The one when I was a teenager and my baby sister was in the hospital hundreds of miles away, with a 50-50 chance of surviving the removal of a brain tumour, my mother with her, leaving the rest of us kids with our overly serious and very un-Christmas-y stepfather, who tried, but simply couldn’t pull it off amidst the deep sadness we all felt.
The one where that same sister, at the age of 42, was diagnosed with terminal cancer a few days before Christmas and died a few days afterwards. Another extremely sad Christmas.
And the silly faux pas: the one where I baked the Christmas cake in a tin lined with wax paper instead of parchment and it stuck to the pan to the point of inedibility. Or the one where I dropped an entire pan of roasted vegetables, just about to be served, on the floor, leaving us with a less-than-ideal Christmas dinner.
The one that involved divorce talk. The ones with fights, or someone sulking, or being drunk or mean or doing something to ruin the day, the ones where I didn’t show up, the ones where no one showed up for me, the ones I spent alone because my children were all at their dad’s, the ones I slept through, the ones where I was sick or my kids were sick. I’m glossing over all of these, because they truly are distant memories and mostly small hiccups in the wheel of life. We all have them.
However, whatever happens year after year, I can cast my mind back to those first Christmases in my memory, the ones that really were perfect from my viewpoint as a child. The ones where we lived inside a Christmas card.
Golden bells hung on the ends of wide red ribbons the length of our staircase. The fireplace crackled with real logs. And on Christmas morning the tree was buried under a veritable mountain of presents.
In spite of growing up in a dysfunctional family, my fondest memories are of Christmas, and I credit my mother for making it so. She made Christmas as special as anyone could make it. Mum was an incredible cook, and baked endlessly at Christmas. Roast turkey, roast beef, roast ham, roast duck, pheasants, Cornish hens, a Christmas goose one year, the stuffing, the gravy, the Christmas cake wrapped in almond paste and iced with royal frosting whipped into peaks to resemble a winter landscape complete with tiny ice skating figures on a “mirror” frozen lake, marzipan bars, chocolate boxes, sugar cookies, coconut ice. All those comforting smells of a warm and abundant Christmas.
Our Christmas dinner table was set with the best china, silverware, crystal and tall red candles in silver candle holders.
Our Christmas tree was the best and the tallest. My stepfather would hike into the forest and cut down the absolute perfectest tree of all, which would touch our ceiling and always be the most magnificent shape. My brother, being the oldest, would set the lights on every branch, just so, and then the rest of us would hang a plethora of decorations, tinsel and silver icicles, until the intoxicating balsam or pine was something magical to behold.

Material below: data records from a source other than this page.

-- ==== Sys2Proof/Laws/State.lean ====
section
/-!
SUPPORT. Laws/State.lean: what each elementary change of the state leaves as it was, field by field.
-/
namespace Sys2Proof.Machine

open Sys2Proof

set_option Elab.async false

/-! ## setReg -/

@[simp] theorem State.setReg_parts (s : State) (a : Nat) (v : Word) : (s.setReg a v).parts = s.parts := rfl
@[simp] theorem State.setReg_stones (s : State) (a : Nat) (v : Word) : (s.setReg a v).stones = s.stones := rfl
@[simp] theorem State.setReg_race (s : State) (a : Nat) (v : Word) : (s.setReg a v).race = s.race := rfl
@[simp] theorem State.setReg_flume (s : State) (a : Nat) (v : Word) : (s.setReg a v).flume = s.flume := rfl
@[simp] theorem State.setReg_dm (s : State) (a : Nat) (v : Word) : (s.setReg a v).dm = s.dm := rfl
@[simp] theorem State.setReg_evt (s : State) (a : Nat) (v : Word) : (s.setReg a v).evt = s.evt := rfl
@[simp] theorem State.setReg_lines (s : State) (a : Nat) (v : Word) : (s.setReg a v).lines = s.lines := rfl
@[simp] theorem State.setReg_gov (s : State) (a : Nat) (v : Word) : (s.setReg a v).gov = s.gov := rfl
@[simp] theorem State.setReg_clk (s : State) (a : Nat) (v : Word) : (s.setReg a v).clk = s.clk := rfl
@[simp] theorem State.setReg_acq (s : State) (a : Nat) (v : Word) : (s.setReg a v).acq = s.acq := rfl
@[simp] theorem State.setReg_time (s : State) (a : Nat) (v : Word) : (s.setReg a v).time = s.time := rfl
@[simp] theorem State.setReg_mlipend (s : State) (a : Nat) (v : Word) : (s.setReg a v).mlipend = s.mlipend := rfl
@[simp] theorem State.setReg_spokes (s : State) (a : Nat) (v : Word) : (s.setReg a v).spokes = s.spokes := rfl
@[simp] theorem State.setReg_spokeRx (s : State) (a : Nat) (v : Word) : (s.setReg a v).spokeRx = s.spokeRx := rfl
@[simp] theorem State.setReg_watchFirst (s : State) (a : Nat) (v : Word) : (s.setReg a v).watchFirst = s.watchFirst := rfl
@[simp] theorem State.setReg_hostWins (s : State) (a : Nat) (v : Word) : (s.setReg a v).hostWins = s.hostWins := rfl
@[simp] theorem State.setReg_readData (s : State) (a : Nat) (v : Word) : (s.setReg a v).readData = s.readData := rfl
@[simp] theorem State.setReg_dram (s : State) (a : Nat) (v : Word) : (s.setReg a v).dram = s.dram := rfl
@[simp] theorem State.setReg_host (s : State) (a : Nat) (v : Word) : (s.setReg a v).host = s.host := rfl
@[simp] theorem State.setReg_sluices (s : State) (a : Nat) (v : Word) : (s.setReg a v).sluices = s.sluices := rfl
@[simp] theorem State.setReg_loader (s : State) (a : Nat) (v : Word) : (s.setReg a v).loader = s.loader := rfl
@[simp] theorem State.setReg_keys (s : State) (a : Nat) (v : Word) : (s.setReg a v).keys = s.keys := rfl
@[simp] theorem State.setReg_boot (s : State) (a : Nat) (v : Word) : (s.setReg a v).boot = s.boot := rfl
@[simp] theorem State.setReg_hop (s : State) (a : Nat) (v : Word) : (s.setReg a v).hop = s.hop := rfl
@[simp] theorem State.setReg_sched (s : State) (a : Nat) (v : Word) : (s.setReg a v).sched = s.sched := rfl
@[simp] theorem State.setReg_millers (s : State) (a : Nat) (v : Word) : (s.setReg a v).millers = s.millers := rfl
@[simp] theorem State.setReg_portData (s : State) (a : Nat) (v : Word) : (s.setReg a v).portData = s.portData := rfl
@[simp] theorem State.setReg_dbg (s : State) (a : Nat) (v : Word) : (s.setReg a v).dbg = s.dbg := rfl
@[simp] theorem State.setReg_pins (s : State) (a : Nat) (v : Word) : (s.setReg a v).pins = s.pins := rfl
@[simp] theorem State.setReg_trace (s : State) (a : Nat) (v : Word) : (s.setReg a v).trace = s.trace := rfl
@[simp] theorem State.setReg_uptime (s : State) (a : Nat) (v : Word) : (s.setReg a v).uptime = s.uptime := rfl
@[simp] theorem State.setReg_power (s : State) (a : Nat) (v : Word) : (s.setReg a v).power = s.power := rfl
@[simp] theorem State.setReg_free (s : State) (a : Nat) (v : Word) : (s.setReg a v).free = s.free := rfl
@[simp] theorem State.setReg_pending (s : State) (a : Nat) (v : Word) : (s.setReg a v).pending = s.pending := rfl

My mother didn’t miss a beat when it came to decorating. I don’t know what her childhood Christmases were like, but she was born exactly two weeks before Christmas, and her mother was born four days before, so maybe December was a special month for them.
One year, she built three wise men out of clay, carving their faces and hands with precision and dressing them in luxurious brocades, silks and furs. Each more than a foot tall, they would stand in a landscape of cotton batting on our mantelpiece above the fireplace. When the holiday was over, they would be carefully packed away in special boxes until the next year. I have no idea what happened to them.

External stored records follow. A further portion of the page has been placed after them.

-- ==== Sys2Proof/Laws/Ops.lean ====
section
/-!
SUPPORT. Laws/Ops.lean: what the shared operations of Machine/Ops.lean do, each said once: raising an event, marking a turn invalid.
-/
namespace Sys2Proof.Machine

open Sys2Proof

/-! ## Lists -/

/-- A change run over a list keeps what each run keeps. -/
theorem State.each_keeps {α β : Type} (g : State → β) (f : State → α → State) (hf : ∀ t x, g (f t x) = g t) (l : List α) (s : State) :
    g (s.each l f) = g s := by
  unfold State.each
  induction l generalizing s with
  | nil => rfl
  | cons a t ih => rw [List.foldl_cons, ih, hf]

/-! ## Fields -/

/-- Putting back what a field holds changes no register. -/
theorem Fld.into_of (f : Fld) (w : Word) (hf : f.lsb + f.width ≤ 32) : f.into w (f.of w) = w := by
  apply BitVec.eq_of_toNat_eq
  apply Nat.eq_of_testBit_eq
  intro i
  rw [Fld.into_testBit _ _ _ _ hf]
  split
  · rename_i h
    rw [Fld.of_testBit]
    have : f.lsb + (i - f.lsb) = i := by omega
    rw [this]
    simp; omega
  · rfl

theorem State.reg_put_get (s : State) (f : Fld) (a : Nat) (hf : f.lsb + f.width ≤ 32) : (s.put f (s.get f)).reg a = s.reg a := by
  rw [State.reg_put]
  split
  · rename_i h; rw [h, State.get, Fld.into_of f _ hf]
  · rfl

/-- Adding nothing to a counter changes no register. -/
theorem State.reg_bump_zero (s : State) (f : Fld) (a : Nat) (hf : f.lsb + f.width ≤ 32) : (s.bump f 0).reg a = s.reg a := by
  have : min (s.get f + 0) (2 ^ f.width - 1) = s.get f := by have := s.get_lt f; omega
  unfold State.bump
  rw [this, State.reg_put_get s f a hf]

theorem State.reg_put64_ne (s : State) {lo hi b : Nat} (v : Nat) (h1 : b ≠ lo) (h2 : b ≠ hi) : (s.put64 lo hi v).reg b = s.reg b := by
  unfold State.put64
  rw [State.reg_setReg_ne _ _ h2, State.reg_setReg_ne _ _ h1]

theorem State.reg_bump_ne (s : State) {f : Fld} {b n : Nat} (h : b ≠ f.addr) : (s.bump f n).reg b = s.reg b := State.reg_put_ne s _ h
theorem State.reg_bumpWrap_ne (s : State) {f : Fld} {b n : Nat} (h : b ≠ f.addr) : (s.bumpWrap f n).reg b = s.reg b := State.reg_put_ne s _ h
theorem State.reg_flag_ne (s : State) {f : Fld} {b : Nat} {v : Bool} (h : b ≠ f.addr) : (s.flag f v).reg b = s.reg b := State.reg_put_ne s _ h
theorem State.reg_setBit_ne (s : State) {f : Fld} {b i : Nat} {v : Bool} (h : b ≠ f.addr) : (s.setBit f i v).reg b = s.reg b :=
  State.reg_put_ne s _ h

/-! ## Events -/

/-- Raising an event changes only registers, event records and causes pending at the millers. -/
theorem State.raise_only (s : State) (code part : Nat) (data : List Nat) : OnlyEvents s (s.raise code part data) := by
  have h1 : ∀ (t : State) r, { t.countRecord r with regs := t.regs, evt := t.evt } = t := by
    intro t r
    unfold State.countRecord State.keepRecord State.showRecord
    dsimp only
    split <;> split <;> rfl
  have h2 : ∀ (t : State) r, { t.eventToMillers r with regs := t.regs, mlipend := t.mlipend } = t := by
    intro t r
    unfold State.eventToMillers
    dsimp only
    split
    · have : ∀ (l : List Nat) (u : State), { u.each l (fun s k => s.raiseIrq k 2) with mlipend := u.mlipend } = u := by
        intro l u
        unfold State.each
        induction l generalizing u with
        | nil => rfl
        | cons a l ih =>
          rw [List.foldl_cons]
          have := ih (u.raiseIrq a 2)
          generalize List.foldl _ _ _ = v at this ⊢
          cases v; cases u
          simp only [State.raiseIrq, State.mk.injEq] at this ⊢
          simp_all
      have h := this (cores.filter (fun k => t.on (F.MLR_CTRL_events k))) t
      generalize State.each _ _ _ = v at h ⊢
      cases v; cases t
      simp only [State.bump, State.put, State.setReg, State.mk.injEq] at h ⊢
      simp_all
    · rfl
  have h3 : ∀ (t : State) r, { t.queueRecord r with regs := t.regs, evt := t.evt } = t := by
    intro t r
    unfold State.queueRecord
    split
    · rfl
    · split <;> rfl
  unfold OnlyEvents State.raise
  dsimp only
  generalize s.formRecord code part data = r
  have a1 := h1 s r
  have a2 := h2 (s.countRecord r) r
  have a3 := h3 ((s.countRecord r).eventToMillers r) r
  generalize ((s.countRecord r).eventToMillers r).queueRecord r = x at *
  generalize (s.countRecord r).eventToMillers r = y at *
  generalize s.countRecord r = z at *
  cases x; cases y; cases z; cases s
  simp_all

Golden bells hung on the ends of wide red ribbons the length of our staircase. The fireplace crackled with real logs. And on Christmas morning the tree was buried under a veritable mountain of presents that reached nearly to the ceiling. The living room would pile up with discarded paper until someone would shovel it all into a garbage bag to clean up and leave us happily engaged under the beautiful tree that stayed lit all day.
As immigrants, we had no relatives to visit at Christmas: grandparents, aunts, uncles, cousins lived thousands of miles away across the ocean. But we were a big family unto ourselves. I had an older brother, a younger brother, a twin sister and a younger sister. And my mother’s mother lived with us permanently. The eight of us, and the one or two or three extra people who we invited to join us on Christmas day—usually someone who had nowhere to go for the holidays—would sit around the enormous dining table, lengthened with extra leaves, for the most festive celebration.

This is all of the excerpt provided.